Figure 2 shows the parity plot (predicted vs. observed values), with the 1:1 line and 95% prediction interval.
Based on the established correlation, the log BB parameter, reflecting the actual ability of a compound to penetrate the brain, can be reliably estimated from in vitro experimental data. This correlation provides a rapid and practical tool for predicting membrane permeability, a key determinant of ADME behavior. The proposed model offers valuable support at the early stage of drug discovery, enabling efficient screening of large compound libraries.

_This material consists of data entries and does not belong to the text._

theorem afterLiterals_sound {size t : Nat} {s : State} (k lit : Nat) (h : s.outMem.Sound size t)
    (hop : s.op.toNat + lit ≤ size) (hw : s.op.toNat + lit < 2 ^ 32) :
    (afterLiterals k lit s).outMem.Sound size t := by
  simp only [afterLiterals, copyLiterals_eq]
  exact pushAll_sound _ h (by simpa using hop) (by simpa using hw)

theorem afterOpcode_sound {size t : Nat} {s : State} (i : Instr) (h : s.outMem.Sound size t)
    (hop : s.op.toNat + literalCount i + matchLength i ≤ size)
    (hw : s.op.toNat + literalCount i + matchLength i < 2 ^ 32) : (afterOpcode i s).outMem.Sound size t := by
  have hop' : (afterLiterals (controlBytes i) (literalCount i) s).op.toNat = s.op.toNat + literalCount i := by
    rw [afterLiterals_op, toNat_add_word _ _ (by omega)]
  exact copyMatch_sound _ _ (afterLiterals_sound _ _ h (by omega) (by omega)) (by omega) (by omega)

/-! ### The parts of the invariant -/

/-- The part of the invariant that every state has, whatever its phase: no working register and no result occurs in
it. -/
structure State.Sound (s : State) : Prop where
  cfg_wf : s.cfg.wf = true
  in_mem : s.inMem.Sound s.cfg.inSize s.freeTag
  out_mem : s.outMem.Sound s.cfg.outSize s.freeTag
  ctrl_kept : ctrlKept s.ctrl = s.ctrl

/-- The host registers that report on a command hold no error and no result, as its acceptance leaves them
(43_host_commands R233). -/
structure State.NoReport (s : State) : Prop where
  errInfo : s.errInfo = 0#32
  errIp : s.errIp = 0#32
  errOp : s.errOp = 0#32
  outLen : s.outLen = 0#32

theorem State.Inv.sound {s : State} (h : s.Inv) : s.Sound :=
  ⟨h.cfg_wf, ⟨h.in_wf, h.in_within, h.in_tags⟩, ⟨h.out_wf, h.out_within, h.out_tags⟩, h.ctrl_kept⟩

theorem State.Inv.noReport {s : State} (h : s.Inv) (hb : s.busy = true) : s.NoReport := by
  have hst : s.status = 1#32 := status_of_busy h.status_legal hb
  obtain ⟨hi, hp, ho⟩ := h.no_err_info (by rw [State.err, hst]; decide)
  exact ⟨hi, hp, ho, h.no_result (by rw [hst]; decide)⟩

/-- A state that reports nothing, idle or with the pointers of its command in order, meets the invariant. -/
theorem State.Sound.inv_of_noReport {s : State} (h : s.Sound) (hst : s.status = 0#32 ∨ s.status = 1#32)
    (hn : s.NoReport) (hr : s.busy = true → s.Running) : s.Inv :=
  have he : ¬ s.err = true := by
    rcases hst with hst | hst <;> rw [State.err, hst] <;> decide
  { cfg_wf := h.cfg_wf
    in_wf := h.in_mem.wf
    out_wf := h.out_mem.wf
    in_within := h.in_mem.within
    out_within := h.out_mem.within
    in_tags := h.in_mem.tags
    out_tags := h.out_mem.tags
    status_legal := hst.imp id .inl
    err_info := fun he' => absurd he' he
    no_err_info := fun _ => ⟨hn.errInfo, hn.errIp, hn.errOp⟩
    no_result := fun _ => hn.outLen
    result_fits := by rw [hn.outLen]; exact Nat.zero_le _
    ctrl_kept := h.ctrl_kept
    running := hr }

theorem State.Sound.running_inv {s : State} (h : s.Sound) (hst : s.status = 1#32) (hn : s.NoReport)
    (hr : s.Running) : s.Inv := h.inv_of_noReport (.inr hst) hn fun _ => hr

@[simp] theorem State.raise_busy (c : Cause) (ip op : Word) (s : State) : (s.raise c ip op).busy = false := by
  simp [State.busy]

@[simp] theorem State.halt_busy (s : State) : s.halt.busy = false := by simp [State.busy]

@[simp] theorem State.resetEvent_busy (s : State) : s.resetEvent.busy = false := by simp [State.busy]

theorem errInfoWord_legal (c : Cause) {s : State} (h : s.errInfo = errInfoWord c) : s.errInfoLegal := by
  rw [State.errInfoLegal, h]
  cases c <;> decide

/-- An error leaves the invariant, whatever state it is taken in (60_exceptions R263, R264). -/
theorem State.Sound.raise_inv {s : State} (h : s.Sound) (c : Cause) (ip op : Word) : (s.raise c ip op).Inv :=
  have hout : (s.raise c ip op).outMem.Sound s.cfg.outSize (s.freeTag + 2) :=
    h.out_mem.forgetFrom 0 (by omega) (by omega)
  have hin : s.inMem.Sound s.cfg.inSize (s.freeTag + 2) := h.in_mem.mono (by omega)
  { cfg_wf := h.cfg_wf
    in_wf := hin.wf
    out_wf := hout.wf
    in_within := hin.within
    out_within := hout.within
    in_tags := hin.tags
    out_tags := hout.tags
    status_legal := .inr (.inr (.inr rfl))
    err_info := fun _ => errInfoWord_legal c rfl
    no_err_info := fun he => absurd he (by simp [State.err])
    no_result := fun _ => rfl
    result_fits := Nat.zero_le _
    ctrl_kept := h.ctrl_kept
    running := fun hb => absurd hb (by simp) }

While the proposed Equation (1) explains a considerable proportion of the log BB variance (R^2^ = 0.64), the remaining unexplained variability is not unexpected for BBB endpoints and can be attributed to both methodological and biological factors. Because the experimental log BB values were compiled from the prior literature, they inevitably aggregate inter-study differences (e.g., protocol-, timing-, and reporting-dependent effects), which introduces label noise that cannot be eliminated by regression on in vitro descriptors alone. Moreover, it should be emphasized that log BB is a multifactorial parameter, reflecting not only passive permeability but also contributions from efflux and influx transporters, brain metabolism, and tissue binding [3]. The current predictor set (k′, pK_a_, and log D_7.4_) predominantly captures passive membrane interaction/partitioning; therefore, deviations are expected for compounds whose BBB disposition is influenced by mechanisms not encoded by these variables. To mitigate this limitation, the set of 57 compounds was deliberately selected to minimize the contribution of active transport at the BBB and to reflect CNS-relevant chemical space (45 positively charged and 12 negatively charged references). The vast majority of these compounds have not been reported as strong substrates of major efflux transporters (e.g., P-glycoprotein) or active influx transporters, supporting the interpretation that the predicted log BB values primarily reflect passive permeability. Consequently, the developed model is best suited for compounds with negligible transporter affinity, and preliminary screening for efflux or influx using Caco-2, MDCK-MDR1 [52] or similar assays is recommended when transporter involvement is suspected. In this context, the few compounds exhibiting larger residuals in the parity plot should be interpreted as expected outliers arising from endpoint heterogeneity or residual non-passive determinants rather than as failures of the experimental workflow.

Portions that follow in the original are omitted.